I am trying out the customized loss function for quantile regression with XGBoost from https://gist.github.com/Nikolay-Lysenko/06769d701c1d9c9acb9a66f2f9d7a6c7 which is as follows:
import numpy as np
def xgb_quantile_eval(preds, dmatrix, quantile=0.2):
"""
Customized evaluational metric that equals
to quantile regression loss (also known as
pinball loss).
Quantile regression is regression that
estimates a specified quantile of target's
distribution conditional on given features.
@type preds: numpy.ndarray
@type dmatrix: xgboost.DMatrix
@type quantile: float
@rtype: float
"""
labels = dmatrix.get_label()
return ('q{}_loss'.format(quantile),
np.nanmean((preds >= labels) * (1 - quantile) * (preds - labels) +
(preds < labels) * quantile * (labels - preds)))

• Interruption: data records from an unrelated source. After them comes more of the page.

-- ==== Sys2Proof/Machine/Ops.lean ====
section
/-! DEFINITION. The named operations on the state: the pseudocode primitives (00_scope.md R11), the reply to a command
(30_encoding.md R60), the reserved-command outcome (R64, O7), overflow (O8), reset (70_reset_and_hazards.md R230) and
what the outside world does to the port. The block has no trap entry and no trap return (60_exceptions.md R200, R206):
`setIllop` and `setOvf` are its only error records. -/

namespace Sys2Proof.Machine

/-- `set_sticky(ERR_ILLOP)` (R11, R27). -/
def setIllop (s : State) : State := { s with errIllop := true }

/-- `set_sticky(ERR_OVF)` (R11, R27). -/
def setOvf (s : State) : State := { s with errOvf := true }

/-- `Emit(ev)`: append to the event FIFO (R11). -/
def emit (e : Event) (s : State) : State := { s with evq := s.evq ++ [e] }

/-- The state part of `Pop()`: remove the oldest event (R11). -/
def dropEvent (s : State) : State := { s with evq := s.evq.tail }

/-- Complete the command on the port with this reply: it leaves the port and the host has its result (R60). -/
def complete (r : Reply) (s : State) : State := { s with cmds := s.cmds.tail, resp := some r }

/-- A reply with `res` alone, of a command whose timing the spec does not give. -/
def plainReply (res : DWord) : Reply := ⟨res, [], none⟩

/-- A reply of a combinational command, whose result is on `res_data` in the command's own cycle (R245). -/
def directReply (res : DWord) : Reply := ⟨res, [], some res⟩

/-- A reserved command (R64, O7): "changes no state except `ERR_ILLOP <- 1`, and returns `res = 0` with no `dout`". -/
def takeReserved (s : State) : State := complete (plainReply 0) (setIllop s)

/-- The next free value has been used. -/
def drawn (s : State) : State := { s with draws := s.draws + 1 }

/-- A cycle with `rst = 1` (R230): every element of R33's table takes its reset value and no command is taken. The
host's pending commands, its stream and its pins are the host's and stay (log entry 13). -/
def resetBlock (s : State) : State :=
  { s with
    pend := [], sc := .idle, fcount := 0, skip := skipReset, evq := []
    errIllop := false, errOvf := false, boReg := BoReg.zero, resp := none, turn := none }

/-- The state change of `RA.CLEAR` (R184): "`BO_REG` is not touched". -/
def clearDecoder (s : State) : State :=
  { s with
    pend := [], fcount := 0, skip := skipReset, evq := []
    errIllop := false, errOvf := false }

/-- OUTSIDE WORLD: the host issues a command after those already pending (R49). -/
def issueCommand (c : Command) (s : State) : State := { s with cmds := s.cmds ++ [c] }

/-- OUTSIDE WORLD: bytes arrive on the chunk stream (R69). -/
def supplyChunk (bs : List Byte) (s : State) : State := { s with stream := s.stream ++ bs }

/-- OUTSIDE WORLD: the reset pin is driven (R68, R230). -/
def setRst (b : Bool) (s : State) : State := { s with rst := b }

/-- OUTSIDE WORLD: the direct CRC port's inputs are driven (R68). -/
def setCrcPort (p : CrcPins) (s : State) : State := { s with crcPort := p }

end Sys2Proof.Machine
end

def xgb_quantile_obj(preds, dmatrix, quantile=0.2):
"""
Computes first-order derivative of quantile
regression loss and a non-degenerate
substitute for second-order derivative.
Substitute is returned instead of zeros,
because XGBoost requires non-zero
second-order derivatives. See this page:
https://github.com/dmlc/xgboost/issues/1825
to see why it is possible to use this trick.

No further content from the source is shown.